第六步：Nginx 反代 + HTTPS

# /etc/nginx/sites-available/hermes
server {
    listen 80;
    server_name your-domain.com;

    location / {
        proxy_pass http://127.0.0.1:8000;
        proxy_set_header Host $host;
        proxy_set_header X-Real-IP $remote_addr;
        proxy_read_timeout 120s;
    }
}

1
2
3

# 安装 certbot 配置免费 HTTPS
apt install -y certbot python3-certbot-nginx
certbot --nginx -d your-domain.com

至此，你就有了一个通过 HTTPS 访问的 AI Agent 服务，总成本：VPS $5/月 + 域名 $1/月 + API 调用 $0（免费额度内）。

方案 B：本地量化模型（2核4G 以上）

如果你的 VPS 配置稍高一些，或者不想依赖外部 API，可以考虑在本地跑一个极小的量化模型。

能跑什么模型

VPS 配置	可运行模型	推理速度
1核 1G	基本跑不动	—
1核 2G	Qwen2 0.5B Q4	~5 token/s
2核 4G	Hermes 3 8B Q2	~2 token/s
4核 8G	Hermes 3 8B Q4	~5 token/s

注意看推理速度。2 token/s 是什么概念？生成一段 200 字的回答需要大约 50 秒。能用，但用户体验一般。如果你能接受这个速度，或者你的场景不需要实时响应（比如定时任务、批量处理），那完全可行。

用 llama.cpp 部署

llama.cpp 是目前 CPU 推理效率最高的方案：

# 编译 llama.cpp
git clone https://github.com/ggerganov/llama.cpp
cd llama.cpp
make -j$(nproc)

# 下载量化模型（以 Q2_K 为例，文件最小）
wget https://huggingface.co/NousResearch/Hermes-3-Llama-3.1-8B-GGUF/resolve/main/Hermes-3-Llama-3.1-8B.Q2_K.gguf

# 启动 API 服务
./llama-server \
  -m Hermes-3-Llama-3.1-8B.Q2_K.gguf \
  --host 0.0.0.0 \
  --port 8080 \
  -c 2048 \
  -t 2 \
  --mlock

参数解释：

-c 2048：上下文长度设为 2048，越大越占内存。2G 内存的机器别超过 2048。
-t 2：线程数设为 CPU 核心数。
--mlock：锁定内存，防止模型被交换到磁盘。

内存优化技巧

1G 内存的机器真的很紧张，每一 MB 都得精打细算。

开 Swap：虽然 Swap 慢，但能防止 OOM：

# 创建 2G 的 swap 文件
fallocate -l 2G /swapfile
chmod 600 /swapfile
mkswap /swapfile
swapon /swapfile
echo '/swapfile none swap sw 0 0' >> /etc/fstab

精简系统服务：

# 关掉不需要的服务
systemctl disable snapd
systemctl disable unattended-upgrades
systemctl stop snapd

调整 Nginx 配置：

worker_processes 1;
worker_connections 128;

# 减少缓冲区大小
proxy_buffer_size 4k;
proxy_buffers 4 4k;

方案 C：混合架构（推荐）

实际上最划算的方案是混合的：简单任务用本地小模型处理，复杂任务转发到远程 API。

class HybridAgent:
    def __init__(self):
        self.local_url = "http://localhost:8080/v1/chat/completions"
        self.remote_url = "https://openrouter.ai/api/v1/chat/completions"
        self.remote_key = "your-key"

    async def route_request(self, messages, complexity="auto"):
        """根据任务复杂度选择模型"""
        if complexity == "auto":
            # 简单的复杂度判断：消息长度 + 任务类型
            last_msg = messages[-1]["content"]
            is_simple = (
                len(last_msg) < 200
                and "代码" not in last_msg
                and "分析" not in last_msg
                and "翻译" not in last_msg
            )
            complexity = "simple" if is_simple else "complex"

        if complexity == "simple":
            return await self._call_local(messages)
        else:
            return await self._call_remote(messages)
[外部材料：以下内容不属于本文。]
-- ==== Sys2Proof/Machine/Queues.lean ====
section
/-! DEFINITION. Bounded queues between stages: `qpush`, `qpop`, `qeos` and `qtry`, and what a queue unit does with a
request or a handover mark (R330 to R336, R338, R444). -/

namespace Sys2Proof.Machine

open Sys2Proof

/-! ## Queues by name -/

/-- The stage set of a launch. -/
def Dev.stages? (d : Dev) (launch : Nat) : Option StageSet := (d.launch? launch).bind Launch.stages

/-- The stage set of a launch changed. -/
def Dev.onStages (d : Dev) (launch : Nat) (f : StageSet → StageSet) : Dev :=
  d.onLaunch launch fun l => { l with stages := l.stages.map f }

/-- A queue of a launch. -/
def Dev.queue (d : Dev) (launch q : Nat) : Queue := ((d.stages? launch).map fun ss => nth ss.queues q Queue.none).getD Queue.none

/-- A queue of a launch changed. -/
def Dev.onQueue (d : Dev) (launch q : Nat) (f : Queue → Queue) : Dev :=
  d.onStages launch fun ss => { ss with queues := changeAt ss.queues q f }

/-- R331: the queue that a port of a team's stage binds in a direction. -/
def Dev.portQueue (d : Dev) (team port : Nat) (out : Bool) : Option (Nat × Nat) :=
  match d.team? team, d.launchOf team with
  | some t, some l =>
    match t.stage, l.stages with
    | some k, some ss =>
      match (ss.stages[k]?).bind fun s => s.ports.getD port none with
      | some p => if p.out = out then some (t.launch, p.queue) else none
      | none => none
    | _, _ => none
  | _, _ => none

/-! ## What the queue instructions share (R331, R405, R406) -/

/-- R331: the cells of `( a.64 f -- st )`. -/
def queueNeed (w : Bool) (pushes : Nat) : Need := Need.of 4 w 3 pushes

/-- R331: f, and the buffer's address. -/
def leaderCell (t : Thread) : Word := topWord t
def bufferVa (t : Thread) : Dword := cellsValue ((t.stack.drop 1).take 2)

/-- R331: the lanes that take part. -/
def queueLanes (w : Warp) (s : Split) : List (Nat × Dword) :=
  ((w.threadsOf s.mask).filter fun t => leaderCell t != 0).map fun t => (t.lane, bufferVa t)

/-- R331: a buffer lies wholly in the slice of a core. -/
def inSlice (core : Nat) (va : Dword) (n : Nat) : Bool := (outsideSlice core va n).isNone

/-- R331: the checks of the buffers: their range, then their alignment. -/
def Dev.bufferChecks (d : Dev) (w : Warp) (ls : List (Nat × Dword)) (n : Nat) : List ValueCheck :=
  let start := ((d.team? w.team).map Team.start).getD w.core
  let va := fun (l : Nat) => ((ls.find? fun e => e.1 == l).map Prod.snd).getD 0
  let lanes := ls.map Prod.fst
  [valueCheck 0x0D lanes (fun l => !inSlice w.core (va l) n && !inSlice start (va l) n) va,
    valueCheck 0x0B lanes (fun l => (va l).toNat % 16 != 0) va]

/-- R222, R223, R233, R336: what a queue's read or write of some buffers has to come after: the warp's own accesses and the
records still to be written for it, to the same bytes, and what its ordering points name. -/
def Dev.bufferWaits (d : Dev) (id : Nat) (w : Warp) (ls : List (Nat × Dword)) (n : Nat) : List Nat :=
  ((d.accesses.filter fun e => e.2.party == Party.warp id && ls.any fun l =>
      decide (e.2.va.toNat < l.2.toNat + n) && decide (l.2.toNat < e.2.va.toNat + e.2.bytes)).map Prod.fst ++
    (d.bufferWrites.filter fun b => b.warp == id && ls.any fun l =>
      decide (b.va < l.2.toNat + n) && decide (l.2.toNat < b.va + b.bytes)).map BufferWrite.name ++
    w.marks.flatMap OrderMark.all).filter fun i => !d.performed i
    async def _call_local(self, messages):
        """调用本地小模型"""
        async with httpx.AsyncClient(timeout=120) as client:
            resp = await client.post(
                self.local_url,
                json={
                    "messages": messages,
                    "temperature": 0.7,
                    "max_tokens": 512
                }
            )
            return resp.json()["choices"][0]["message"]["content"]

    async def _call_remote(self, messages):
        """调用远程大模型"""
        async with httpx.AsyncClient(timeout=60) as client:
            resp = await client.post(
                self.remote_url,
                headers={
                    "Authorization": f"Bearer {self.remote_key}"
                },
                json={
                    "model": "nousresearch/hermes-3-llama-3.1-70b",
                    "messages": messages,
                    "temperature": 0.7,
                    "max_tokens": 2048
                }
            )
            return resp.json()["choices"][0]["message"]["content"]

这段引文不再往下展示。